Convert a Record to binary MARC21

use marc_rs::{MarcFormat, Encoding};

let format = MarcFormat::Marc21(Encoding::Utf8);
let raw = format.to_raw(&record)?;
std::fs::write("out.mrc", raw.as_bytes())?;

JSON serialization

let json = serde_json::to_string_pretty(&record)?;
let record: marc_rs::Record = serde_json::from_str(&json)?;

How dictionaries work

The translation between raw MARC fields and the Record model is driven by two JSON files: resources/marc21.json and resources/unimarc.json. These files are compiled into the binary via include_str!.

Dictionary structure

{
  "name": "marc21",
  "leader": [ ... ],
  "encoding_indicator": { ... },
  "rules": { ... },
  "blocks": [ ... ]
}

`leader`

List of positions within the 24 bytes of the ISO2709 leader.
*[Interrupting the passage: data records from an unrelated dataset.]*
-- ==== Sys2Proof/Machine/Signals.lean ====
section
/-! DEFINITION. The suggested signal-level binding (spec 60_exceptions.md R228, not normative; nothing else in the model
rests on it): the operations of R24 as one clock edge over ports. -/

namespace Sys2Proof.Machine

open Sys2Proof

/-- The input signals of R228. -/
structure Inputs where
  rst : Bool
  loadWe : Bool
  loadAddr : Imm12
  loadData : Byte
  step : Bool
  timerTick : Bool
  key : Keypad
  rnd : Byte
  deriving DecidableEq, Repr

/-- The output signals of R228; `fb` is the whole display. -/
structure Outputs where
  halted : Bool
  faultCode : BitVec 3
  faultInfo : BitVec 17
  soundActive : Bool
  fb : Framebuffer
  deriving DecidableEq, Repr

/-- The outputs are functions of the state (R216, R218, R219, R227). R227 gives the code 0 for no fault and the payload field
no value then: 0 is the model's (DESIGN CHOICE, log entry 18). -/
def State.outputs (s : State) : Outputs :=
  { halted := s.halted
    faultCode := match s.FAULT with
      | none => 0
      | some f => f.code
    faultInfo := match s.FAULT with
      | none => 0
      | some f => f.info
    soundActive := s.soundActive
    fb := s.framebuffer }

/-- One byte through the loader port: accepted from 0x200 up; the byte at 0x200 is the first of a ROM, so the display is
cleared there (DEDUCED, log entry 9). Of the loader's three duties in R228 the port does the 0x200 check and the clearing; the
`RomTooLarge` check is left to the loader outside, since a 12-bit address carries no length (DESIGN CHOICE, log entry 9). -/
def State.loadPort (s : State) (addr : Imm12) (data : Byte) : State :=
  if addr.toNat < 0x200 then s
  else if addr.toNat = 0x200 then { s.writeByte addr.toNat data with FB := Framebuffer.clear }
  else s.writeByte addr.toNat data

/-- `tick()` with the byte that a `RND` of this tick samples. -/
def tickSampling (rnd : Byte) (s : State) : Result :=
  match tick { s with rndIn := [rnd] } with
  | .next t => .next { t with rndIn := s.rndIn }
  | .fault f => .fault f
  | .refused r => .refused r

/-- One rising edge of `clk`: `rst` alone, or loader write, key sampling, timer tick and step in this order (R228). -/
def clockEdge (p : Inputs) (s : State) : Result :=
  if p.rst then .next s.hostReset
  else
    let s1 := if p.loadWe then s.loadPort p.loadAddr p.loadData else s
    let s2 := { s1 with KEY := p.key }
    let s3 := if p.timerTick then s2.tickTimers else s2
    if p.step then tickSampling p.rnd s3 else .next s3

end Sys2Proof.Machine
end

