-- ==== Sys2Proof/Tests/Slice0.lean ====
section
/-! SUPPORT. The model's own tests. Expected values come from the spec: decodings from the bit patterns of 30_encoding.md R65,
results from the S, T and P vectors of 95_test_vectors.md (each test names its word), witnesses from the hypotheses of the
statements. A step runs one word placed at `PC`. -/

namespace Sys2Proof.Tests

open Sys2Proof Sys2Proof.Machine

/-! ### Helpers -/

/-- Does the step that runs `w` at `s.PC` answer a next state with property `p`? -/
def runs (s : State) (w : Nat) (p : State → Bool) : Bool :=
  match step (s.withFetchWord 16 w) with
  | .next t => p t
  | .fault _ => false
  | .refused _ => false

/-- Does this call answer a next state with property `p`? -/
def calls (c : Call) (s : State) (p : State → Bool) : Bool :=
  match perform c s with
  | .next t => p t
  | .fault _ => false
  | .refused _ => false

/-- The reset state with some registers set. -/
def regs (vs : List (Reg × Byte)) : State := vs.foldl (fun s p => s.setV p.1 p.2) State.reset

/-- The reset state with some bytes from an address on. -/
def mem (a : Nat) (bs : List Byte) : State := State.reset.writeBytes a bs

/-- A state whose shifts read `V[y]` (`SHIFT_SRC = VY`). -/
def State.shiftVy (s : State) : State := { s with cfg := { s.cfg with shiftSrc := .vy } }

/-- A halted state. -/
def haltedState : State := { State.reset with HALTED := true, FAULT := some .stackUnderflow, DT := 5 }

/-- A running state that is not waiting faulted as the vector says? -/
def faulted (t : State) (f : Fault) : Bool := t.HALTED && t.FAULT == some f

/-! ### Well-formedness (R110) -/

theorem test_illformed_jpV0 : Instr.wellFormed false (.jpV0 0x300) = false := by decide
theorem test_wellformed_jpV0 : Instr.wellFormed true (.jpV0 0x300) = true := by decide
theorem test_illformed_word_is_refused : decodeWord false 0xB300 = .error (.invalidOpcode 0xB300) := by decide

/-! ### Decoding: one word of every row of R65, in its nibbles -/

theorem test_decode_cls : decodeWord false 0b0000_0000_1110_0000 = .ok .cls := by decide
theorem test_decode_ret : decodeWord false 0b0000_0000_1110_1110 = .ok .ret := by decide
theorem test_decode_jp : decodeWord false 0b0001_0010_0000_0000 = .ok (.jp 0x200) := by decide
theorem test_decode_call : decodeWord false 0b0010_1010_1011_1100 = .ok (.call 0xABC) := by decide
theorem test_decode_seImm : decodeWord false 0b0011_1010_0100_0010 = .ok (.seImm 10 0x42) := by decide
theorem test_decode_sneImm : decodeWord false 0b0100_1010_0100_0010 = .ok (.sneImm 10 0x42) := by decide
theorem test_decode_seReg : decodeWord false 0b0101_0001_0010_0000 = .ok (.seReg 1 2) := by decide
theorem test_decode_sneReg : decodeWord false 0b1001_0001_0010_0000 = .ok (.sneReg 1 2) := by decide
theorem test_decode_skp : decodeWord false 0b1110_0100_1001_1110 = .ok (.skp 4) := by decide
theorem test_decode_sknp : decodeWord false 0b1110_0100_1010_0001 = .ok (.sknp 4) := by decide
theorem test_decode_ldImm : decodeWord false 0b0110_0001_0000_1010 = .ok (.ldImm 1 0x0A) := by decide
theorem test_decode_addImm : decodeWord false 0b0111_1111_0000_0001 = .ok (.addImm 15 0x01) := by decide
theorem test_decode_ldReg : decodeWord false 0b1000_0001_0010_0000 = .ok (.ldReg 1 2) := by decide
theorem test_decode_orReg : decodeWord false 0b1000_0001_0010_0001 = .ok (.orReg 1 2) := by decide
theorem test_decode_andReg : decodeWord false 0b1000_0001_0010_0010 = .ok (.andReg 1 2) := by decide
theorem test_decode_xorReg : decodeWord false 0b1000_0001_0010_0011 = .ok (.xorReg 1 2) := by decide
theorem test_decode_addReg : decodeWord false 0b1000_0000_0001_0100 = .ok (.addReg 0 1) := by decide
theorem test_decode_sub : decodeWord false 0b1000_0001_0010_0101 = .ok (.sub 1 2) := by decide
theorem test_decode_subn : decodeWord false 0b1000_0001_0010_0111 = .ok (.subn 1 2) := by decide
theorem test_decode_shr : decodeWord false 0b1000_0001_0010_0110 = .ok (.shr 1 2) := by decide
theorem test_decode_shl : decodeWord false 0b1000_0001_0010_1110 = .ok (.shl 1 2) := by decide
theorem test_decode_ldI : decodeWord false 0b1010_0011_0000_0000 = .ok (.ldI 0x300) := by decide
theorem test_decode_addI : decodeWord false 0b1111_0010_0001_1110 = .ok (.addI 2) := by decide
theorem test_decode_ldF : decodeWord false 0b1111_0010_0010_1001 = .ok (.ldF 2) := by decide
theorem test_decode_ldB : decodeWord false 0b1111_0010_0011_0011 = .ok (.ldB 2) := by decide
theorem test_decode_storeRegs : decodeWord false 0b1111_0010_0101_0101 = .ok (.storeRegs 2) := by decide
theorem test_decode_loadRegs : decodeWord false 0b1111_0010_0110_0101 = .ok (.loadRegs 2) := by decide
theorem test_decode_drw : decodeWord false 0b1101_0000_0001_0010 = .ok (.drw 0 1 2) := by decide
theorem test_decode_ldFromDt : decodeWord false 0b1111_0001_0000_0111 = .ok (.ldFromDt 1) := by decide
theorem test_decode_ldDt : decodeWord false 0b1111_0010_0001_0101 = .ok (.ldDt 2) := by decide
theorem test_decode_ldSt : decodeWord false 0b1111_0010_0001_1000 = .ok (.ldSt 2) := by decide
theorem test_decode_rnd : decodeWord false 0b1100_0011_0000_1111 = .ok (.rnd 3 0x0F) := by decide
theorem test_decode_ldKey : decodeWord false 0b1111_0101_0000_1010 = .ok (.ldKey 5) := by decide
theorem test_decode_jpV0 : decodeWord true 0b1011_0011_0000_0000 = .ok (.jpV0 0x300) := by decide

/-- The high byte lies at the lower address (R44, R60). -/
theorem test_decode_byte_order : decode false [0x6A, 0x55, 0xFF] = .ok (.ldImm 10 0x55, [0xFF]) := by decide
theorem test_decode_one_byte_is_truncated : decode false [0x6A] = .error .truncated := by decide

/-- The words of T-decode that decode to nothing. -/
theorem test_invalid_words_0_to_5 : [0x0000#16, 0x00E1, 0x00FF, 0x0123, 0x5121, 0x500F].all
    (fun w => decodeWord false w == .error (.invalidOpcode w)) = true := by decide
theorem test_invalid_words_8_to_B : [0x8008#16, 0x800F, 0x8129, 0x9001, 0x912F, 0xB300].all
    (fun w => decodeWord false w == .error (.invalidOpcode w)) = true := by decide
theorem test_invalid_words_E_to_F : [0xE000#16, 0xE09F, 0xE1A0, 0xF000, 0xF01F, 0xF075, 0xF085, 0xF030, 0xFFFF].all
    (fun w => decodeWord false w == .error (.invalidOpcode w)) = true := by decide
Each entry extracts one or more bytes and translates them to a field of the model.

{ "position": 6, "target": "record_type", "rules": [
    { "raw": "a", "value": "languageMaterial" },
    { "raw": "g", "value": "projectedMedium" }
]}

→ Byte 6 of the leader becomes record.leader.record_type.

`encoding_indicator`

Indicates where to read the character encoding:

MARC21: byte 9 of the leader ("a" = UTF-8, = MARC-8)
UNIMARC: subfield $a of field 100, positions 26–28 ("50" = UTF-8, "01" = ISO-5426)

`rules`

Named reusable translation tables. Example: the "languages" table is shared by all language fields to translate "fre" → "french", "eng" → "english", etc.

`blocks`

List of field blocks (0XX, 1XX, 2XX…). Each block contains fields (FieldDef) with their subfields (SubfieldBinding).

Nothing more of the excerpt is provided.